> _MATERIAL FOR THE TASK_:
####

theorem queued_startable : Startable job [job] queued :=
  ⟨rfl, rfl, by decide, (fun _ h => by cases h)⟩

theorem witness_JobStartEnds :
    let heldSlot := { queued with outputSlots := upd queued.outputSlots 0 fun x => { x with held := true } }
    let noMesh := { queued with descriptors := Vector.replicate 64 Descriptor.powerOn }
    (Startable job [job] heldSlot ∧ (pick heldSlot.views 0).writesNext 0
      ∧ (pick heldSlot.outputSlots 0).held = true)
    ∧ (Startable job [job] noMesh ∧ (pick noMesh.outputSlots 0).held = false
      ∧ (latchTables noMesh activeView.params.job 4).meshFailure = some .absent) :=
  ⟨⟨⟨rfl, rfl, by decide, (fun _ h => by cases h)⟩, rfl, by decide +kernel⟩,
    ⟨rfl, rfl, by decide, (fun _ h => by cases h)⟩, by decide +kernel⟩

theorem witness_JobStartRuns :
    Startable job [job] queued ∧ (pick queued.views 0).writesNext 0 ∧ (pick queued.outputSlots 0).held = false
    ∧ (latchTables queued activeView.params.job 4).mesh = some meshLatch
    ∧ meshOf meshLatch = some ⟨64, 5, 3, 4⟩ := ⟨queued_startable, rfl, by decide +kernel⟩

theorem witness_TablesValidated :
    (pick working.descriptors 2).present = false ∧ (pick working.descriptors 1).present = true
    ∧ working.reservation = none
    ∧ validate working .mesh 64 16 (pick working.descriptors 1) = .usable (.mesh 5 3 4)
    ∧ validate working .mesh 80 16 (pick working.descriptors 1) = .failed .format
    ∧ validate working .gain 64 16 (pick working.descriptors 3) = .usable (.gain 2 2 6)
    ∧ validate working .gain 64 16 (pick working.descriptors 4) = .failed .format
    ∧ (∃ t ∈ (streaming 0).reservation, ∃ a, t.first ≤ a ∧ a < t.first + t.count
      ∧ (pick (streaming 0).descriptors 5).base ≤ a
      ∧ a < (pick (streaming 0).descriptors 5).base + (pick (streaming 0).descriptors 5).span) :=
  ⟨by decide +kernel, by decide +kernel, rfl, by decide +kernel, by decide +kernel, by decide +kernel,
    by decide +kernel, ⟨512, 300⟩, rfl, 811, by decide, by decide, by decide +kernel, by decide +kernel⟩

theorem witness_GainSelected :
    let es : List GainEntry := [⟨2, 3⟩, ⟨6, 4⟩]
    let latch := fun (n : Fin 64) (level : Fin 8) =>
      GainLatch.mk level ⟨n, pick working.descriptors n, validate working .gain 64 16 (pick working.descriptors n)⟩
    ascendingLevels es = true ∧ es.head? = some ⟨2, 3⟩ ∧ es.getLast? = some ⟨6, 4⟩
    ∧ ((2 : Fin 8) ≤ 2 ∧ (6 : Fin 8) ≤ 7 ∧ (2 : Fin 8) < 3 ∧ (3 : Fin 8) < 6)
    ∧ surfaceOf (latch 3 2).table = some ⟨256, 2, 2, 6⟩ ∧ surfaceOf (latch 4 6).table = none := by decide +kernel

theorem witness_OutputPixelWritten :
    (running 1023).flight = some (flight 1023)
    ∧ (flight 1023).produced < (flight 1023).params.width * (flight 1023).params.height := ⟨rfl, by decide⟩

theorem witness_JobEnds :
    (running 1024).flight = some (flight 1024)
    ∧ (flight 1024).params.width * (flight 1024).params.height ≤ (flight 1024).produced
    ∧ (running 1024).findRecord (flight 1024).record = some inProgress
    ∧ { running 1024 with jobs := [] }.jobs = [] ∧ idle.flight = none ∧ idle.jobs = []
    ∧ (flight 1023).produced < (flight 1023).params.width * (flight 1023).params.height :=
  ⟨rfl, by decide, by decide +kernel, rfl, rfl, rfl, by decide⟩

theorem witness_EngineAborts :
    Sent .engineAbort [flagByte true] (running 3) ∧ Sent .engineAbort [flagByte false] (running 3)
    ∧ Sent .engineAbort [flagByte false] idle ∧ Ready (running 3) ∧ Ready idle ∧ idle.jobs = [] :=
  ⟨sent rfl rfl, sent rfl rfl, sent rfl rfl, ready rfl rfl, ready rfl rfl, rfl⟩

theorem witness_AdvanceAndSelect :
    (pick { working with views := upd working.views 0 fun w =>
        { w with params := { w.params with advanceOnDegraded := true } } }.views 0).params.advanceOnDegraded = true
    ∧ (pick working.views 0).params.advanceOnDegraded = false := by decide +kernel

####

> _WHAT THE TASK REQUIRES_: Copy all the records above exactly, missing none.

> _WRITTEN ANSWER_:
theorem queued_startable : Startable job [job] queued :=
  ⟨rfl, rfl, by decide, (fun _ h => by cases h)⟩

theorem witness_JobStartEnds :
    let heldSlot := { queued with outputSlots := upd queued.outputSlots 0 fun x => { x with held := true } }
    let noMesh := { queued with descriptors := Vector.replicate 64 Descriptor.powerOn }
    (Startable job [job] heldSlot ∧ (pick heldSlot.views 0).writesNext 0
      ∧ (pick heldSlot.outputSlots 0).held = true)
    ∧ (Startable job [job] noMesh ∧ (pick noMesh.outputSlots 0).held = false
      ∧ (latchTables noMesh activeView.params.job 4).meshFailure = some .absent) :=
  ⟨⟨⟨rfl, rfl, by decide, (fun _ h => by cases h)⟩, rfl, by decide +kernel⟩,
    ⟨rfl, rfl, by decide, (fun _ h => by cases h)⟩, by decide +kernel⟩

theorem witness_JobStartRuns :
    Startable job [job] queued ∧ (pick queued.views 0).writesNext 0 ∧ (pick queued.outputSlots 0).held = false
    ∧ (latchTables queued activeView.params.job 4).mesh = some meshLatch
    ∧ meshOf meshLatch = some ⟨64, 5, 3, 4⟩ := ⟨queued_startable, rfl, by decide +kernel⟩

theorem witness_TablesValidated :
    (pick working.descriptors 2).present = false ∧ (pick working.descriptors 1).present = true
    ∧ working.reservation = none
    ∧ validate working .mesh 64 16 (pick working.descriptors 1) = .usable (.mesh 5 3 4)
    ∧ validate working .mesh 80 16 (pick working.descriptors 1) = .failed .format
    ∧ validate working .gain 64 16 (pick working.descriptors 3) = .usable (.gain 2 2 6)
    ∧ validate working .gain 64 16 (pick working.descriptors 4) = .failed .format
    ∧ (∃ t ∈ (streaming 0).reservation, ∃ a, t.first ≤ a ∧ a < t.first + t.count
      ∧ (pick (streaming 0).descriptors 5).base ≤ a
      ∧ a < (pick (streaming 0).descriptors 5).base + (pick (streaming 0).descriptors 5).span) :=
  ⟨by decide +kernel, by decide +kernel, rfl, by decide +kernel, by decide +kernel, by decide +kernel,
    by decide +kernel, ⟨512, 300⟩, rfl, 811, by decide, by decide, by decide +kernel, by decide +kernel⟩

theorem witness_GainSelected :
    let es : List GainEntry := [⟨2, 3⟩, ⟨6, 4⟩]
    let latch := fun (n : Fin 64) (level : Fin 8) =>
      GainLatch.mk level ⟨n, pick working.descriptors n, validate working .gain 64 16 (pick working.descriptors n)⟩
    ascendingLevels es = true ∧ es.head? = some ⟨2, 3⟩ ∧ es.getLast? = some ⟨6, 4⟩
    ∧ ((2 : Fin 8) ≤ 2 ∧ (6 : Fin 8) ≤ 7 ∧ (2 : Fin 8) < 3 ∧ (3 : Fin 8) < 6)
    ∧ surfaceOf (latch 3 2).table = some ⟨256, 2, 2, 6⟩ ∧ surfaceOf (latch 4 6).table = none := by decide +kernel

theorem witness_OutputPixelWritten :
    (running 1023).flight = some (flight 1023)
    ∧ (flight 1023).produced < (flight 1023).params.width * (flight 1023).params.height := ⟨rfl, by decide⟩

theorem witness_JobEnds :
    (running 1024).flight = some (flight 1024)
    ∧ (flight 1024).params.width * (flight 1024).params.height ≤ (flight 1024).produced
    ∧ (running 1024).findRecord (flight 1024).record = some inProgress
    ∧ { running 1024 with jobs := [] }.jobs = [] ∧ idle.flight = none ∧ idle.jobs = []
    ∧ (flight 1023).produced < (flight 1023).params.width * (flight 1023).params.height :=
  ⟨rfl, by decide, by decide +kernel, rfl, rfl, rfl, by decide⟩

theorem witness_EngineAborts :
    Sent .engineAbort [flagByte true] (running 3) ∧ Sent .engineAbort [flagByte false] (running 3)
    ∧ Sent .engineAbort [flagByte false] idle ∧ Ready (running 3) ∧ Ready idle ∧ idle.jobs = [] :=
  ⟨sent rfl rfl, sent rfl rfl, sent rfl rfl, ready rfl rfl, ready rfl rfl, rfl⟩

theorem witness_AdvanceAndSelect :
    (pick { working with views := upd working.views 0 fun w =>
        { w with params := { w.params with advanceOnDegraded := true } } }.views 0).params.advanceOnDegraded = true
    ∧ (pick working.views 0).params.advanceOnDegraded = false := by decide +kernel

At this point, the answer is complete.